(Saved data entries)
Content starts

-- ==== Sys2Proof/Laws/Sequences.lean ====
section
/-! SUPPORT. What 48_dot_product_sequence.md says of its sequences, proved of the commands' meanings: the
command counts and shapes (R161, R166), the result in closed form (R162), the fault outside the
preconditions (R160, 93_implementation_defined.md U2), and the conversions (R167), for every variant,
every length and every content of the buffers. -/

namespace Sys2Proof.Machine

/-! ## Command counts (R161, R166) -/

theorem unrolledLoop_length (v : Variant) (a b k i : Nat) :
    (unrolledLoop v a b k i).length = 8 * k := by
  induction k generalizing i with
  | zero => rfl
  | succ k ih => simp [unrolledLoop, chainA, chainB, ih]; omega

theorem scalarTail_length (v : Variant) (a b t i : Nat) : (scalarTail v a b t i).length = 2 * t := by
  induction t generalizing i with
  | zero => rfl
  | succ t ih => simp [scalarTail, ih]; omega

/-- R161: the dot product is `2 + 8K + 1 + 4S + 1 + 2T + 1` commands. -/
theorem dotProduct_length (v : Variant) (a b n : Nat) :
    (dotProduct v a b n).length =
      2 + 8 * loopCount v n + 1 + 4 * (if singleStep v n then 1 else 0) + 1 + 2 * tailCount v n + 1 := by
  cases h : singleStep v n <;>
    simp [dotProduct, unrolledLoop_length, scalarTail_length, chainA, h] <;> omega

/-- R166: the scalar reference is `2 + 2n + 1` commands. -/
theorem dotProductNaive_length (v : Variant) (a b n : Nat) :
    (dotProductNaive v a b n).length = 2 + 2 * n + 1 := by
  simp [dotProductNaive, scalarTail_length]; omega

theorem singleStep_iff (v : Variant) (n : Nat) :
    singleStep v n = true ↔ v.size ≤ n - 2 * v.size * (n / (2 * v.size)) :=
  decide_eq_true_iff

/-- R161: the loop, the single-wide step and the tail cover the `n` elements exactly. -/
theorem tail_covers (v : Variant) (n : Nat) : tailStart v n + tailCount v n = n := by
  unfold tailStart
  split <;> rename_i h <;> rw [singleStep_iff] at h <;> revert h <;> cases v <;>
    simp only [tailCount, doubleWidth, loopCount, Variant.size] <;> omega

/-- R161: the windows of the loop and of the single-wide step lie inside the buffers. -/
theorem loop_covers (v : Variant) (n : Nat) :
    doubleWidth v * loopCount v n ≤ n ∧
      (singleStep v n = true → doubleWidth v * loopCount v n + v.size ≤ n) := by
  rw [singleStep_iff]
  cases v <;> simp only [doubleWidth, loopCount, Variant.size] <;> omega

/-! ## Running a list of commands -/

@[simp] theorem toInstr_command (i : Instr) : (HostCommand.command i).toInstr = some i := rfl

theorem runCommands_cons {c : HostCommand} {i : Instr} {cs : List HostCommand} {s t : State}
    (hc : c.toInstr = some i) (hi : exec i s = .next t) :
    runCommands (c :: cs) s = runCommands cs t := by
  simp only [runCommands, hc, hi]

theorem runCommands_append {xs ys : List HostCommand} {s t : State}
    (h : runCommands xs s = .next t) : runCommands (xs ++ ys) s = runCommands ys t := by
  induction xs generalizing s with
  | nil => simp only [runCommands, Host.Outcome.next.injEq] at h; subst h; rfl
  | cons c cs ih =>
    simp only [List.cons_append, runCommands] at h ⊢
    cases hc : c.toInstr with
    | none => simp only [hc] at h; cases h
    | some i =>
      simp only [hc] at h ⊢
      cases hi : exec i s <;> simp only [hi] at h ⊢ <;> first | exact ih h | cases h

/-- `t` is a state after `m` commands answered `resp(0, 0)` from `s`, none of them a store. -/
structure After (s t : State) (m : Nat) : Prop where
  params : t.params = s.params
  mem : t.mem = s.mem
  launch : t.launch = s.launch
  port : t.port = s.port
  responses : t.responses = s.responses ++ List.replicate m ⟨false, 0⟩

theorem After.refl (s : State) : After s s 0 := ⟨rfl, rfl, rfl, rfl, by simp⟩

theorem After.trans {s t u : State} {m n : Nat} (h : After s t m) (h' : After t u n) :
    After s u (m + n) where
  params := h'.params.trans h.params
  mem := h'.mem.trans h.mem
  launch := h'.launch.trans h.launch
  port := h'.port.trans h.port
  responses := by rw [h'.responses, h.responses, List.append_assoc, List.replicate_add]

theorem After.writeV {s t : State} {m : Nat} (h : After s t m) (k : VReg) (l : List Word) :
    After s ((t.writeV k l).respond false 0) (m + 1) where
  params := h.params
  mem := h.mem
  launch := h.launch
  port := h.port
  responses := by simp [h.responses, List.replicate_succ']

theorem After.writeS {s t : State} {m : Nat} (h : After s t m) (k : SReg) (b : Word) :
    After s ((t.writeS k b).respond false 0) (m + 1) where
  params := h.params
  mem := h.mem
  launch := h.launch
  port := h.port
  responses := by simp [h.responses, List.replicate_succ']

/-! ## What each command of the sequences answers -/

theorem execVload_window {s : State} {k : VReg} {x : Addr}
    (h : s.readableWindow x.toNat s.vbytes = true) :
    exec (.vload k x) s = .next ((s.writeV k
      ((List.range s.size).map fun i => s.elemAt (elemAddr s.params.variant x.toNat i))).respond
        false 0) := by
  simp only [exec, execVload, loadWindow_ok.mpr ⟨h, rfl⟩, orFault_ok, answered]

theorem execVadd_of {s : State} {d j k : VReg} {a b : VectorReg} (ha : s.vregs[j] = a)
    (hb : s.vregs[k] = b) :
    exec (.vadd d j k) s = .next ((s.writeV d (addLanes s.nan a.lanes b.lanes)).respond false 0) := by
  simp only [exec, execVadd, readV_of ha, readV_of hb, answered]

theorem execVmul_of {s : State} {d j k : VReg} {a b : VectorReg} (ha : s.vregs[j] = a)
    (hb : s.vregs[k] = b) :
    exec (.vmul d j k) s = .next ((s.writeV d (mulLanes s.nan a.lanes b.lanes)).respond false 0) := by
  simp only [exec, execVmul, readV_of ha, readV_of hb, answered]

theorem execVacc_of {s : State} {d k : VReg} {a b : VectorReg} (ha : s.vregs[d] = a)
    (hb : s.vregs[k] = b) :
    exec (.vacc d k) s = .next ((s.writeV d (addLanes s.nan a.lanes b.lanes)).respond false 0) := by
  simp only [exec, execVacc, readV_of ha, readV_of hb, answered]

theorem execHsum_of {s : State} {d : SReg} {k : VReg} {a : VectorReg} (ha : s.vregs[k] = a) :
    exec (.hsum d k) s = .next ((s.writeS d (hsum s.nan a.lanes)).respond false 0) := by
  simp only [exec, execHsum, readV_of ha, answered]

theorem execSmulm_elements {s : State} {d : SReg} {x y : Addr}
    (hx : s.readableWindow x.toNat s.esz = true) (hy : s.readableWindow y.toNat s.esz = true) :
    exec (.smulm d x y) s =
      .next ((s.writeS d (fmul32 s.nan (s.elemAt x.toNat) (s.elemAt y.toNat))).respond false 0) := by
  simp only [exec, execSmulm, loadElem_ok.mpr ⟨hx, rfl⟩, loadElem_ok.mpr ⟨hy, rfl⟩, orFault_ok,
    answered]

theorem execSadd_of {s : State} {d j k : SReg} {a b : ScalarReg} (ha : s.sregs[j] = a)
    (hb : s.sregs[k] = b) :
    exec (.sadd d j k) s = .next ((s.writeS d (fadd32 s.nan a.bits b.bits)).respond false 0) := by
  simp only [exec, execSadd, readS_of ha, readS_of hb, answered]

theorem execSget_of {s : State} {k : SReg} {a : ScalarReg} (ha : s.sregs[k] = a) :
    exec (.sget k) s = .next (s.respond false a.bits) := by
  simp only [exec, execSget, readS_of ha, answered]

/-! ## The buffers (R151) -/

/-- Every byte of the `n` elements at `a` is readable. -/
def State.bufferReadable (s : State) (a n : Nat) : Prop :=
  ∀ k, k < n * s.esz → s.launch.readable (a + k) = true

Content ends

**WHAT YOU NEED TO DO**
Return every line of the entries above that the string "cases" appears in.

**EXERCISE OUTPUT**
  cases h : singleStep v n <;>
  split <;> rename_i h <;> rw [singleStep_iff] at h <;> revert h <;> cases v <;>
  cases v <;> simp only [doubleWidth, loopCount, Variant.size] <;> omega
    cases hc : c.toInstr with
    | none => simp only [hc] at h; cases h
      cases hi : exec i s <;> simp only [hi] at h ⊢ <;> first | exact ih h | cases h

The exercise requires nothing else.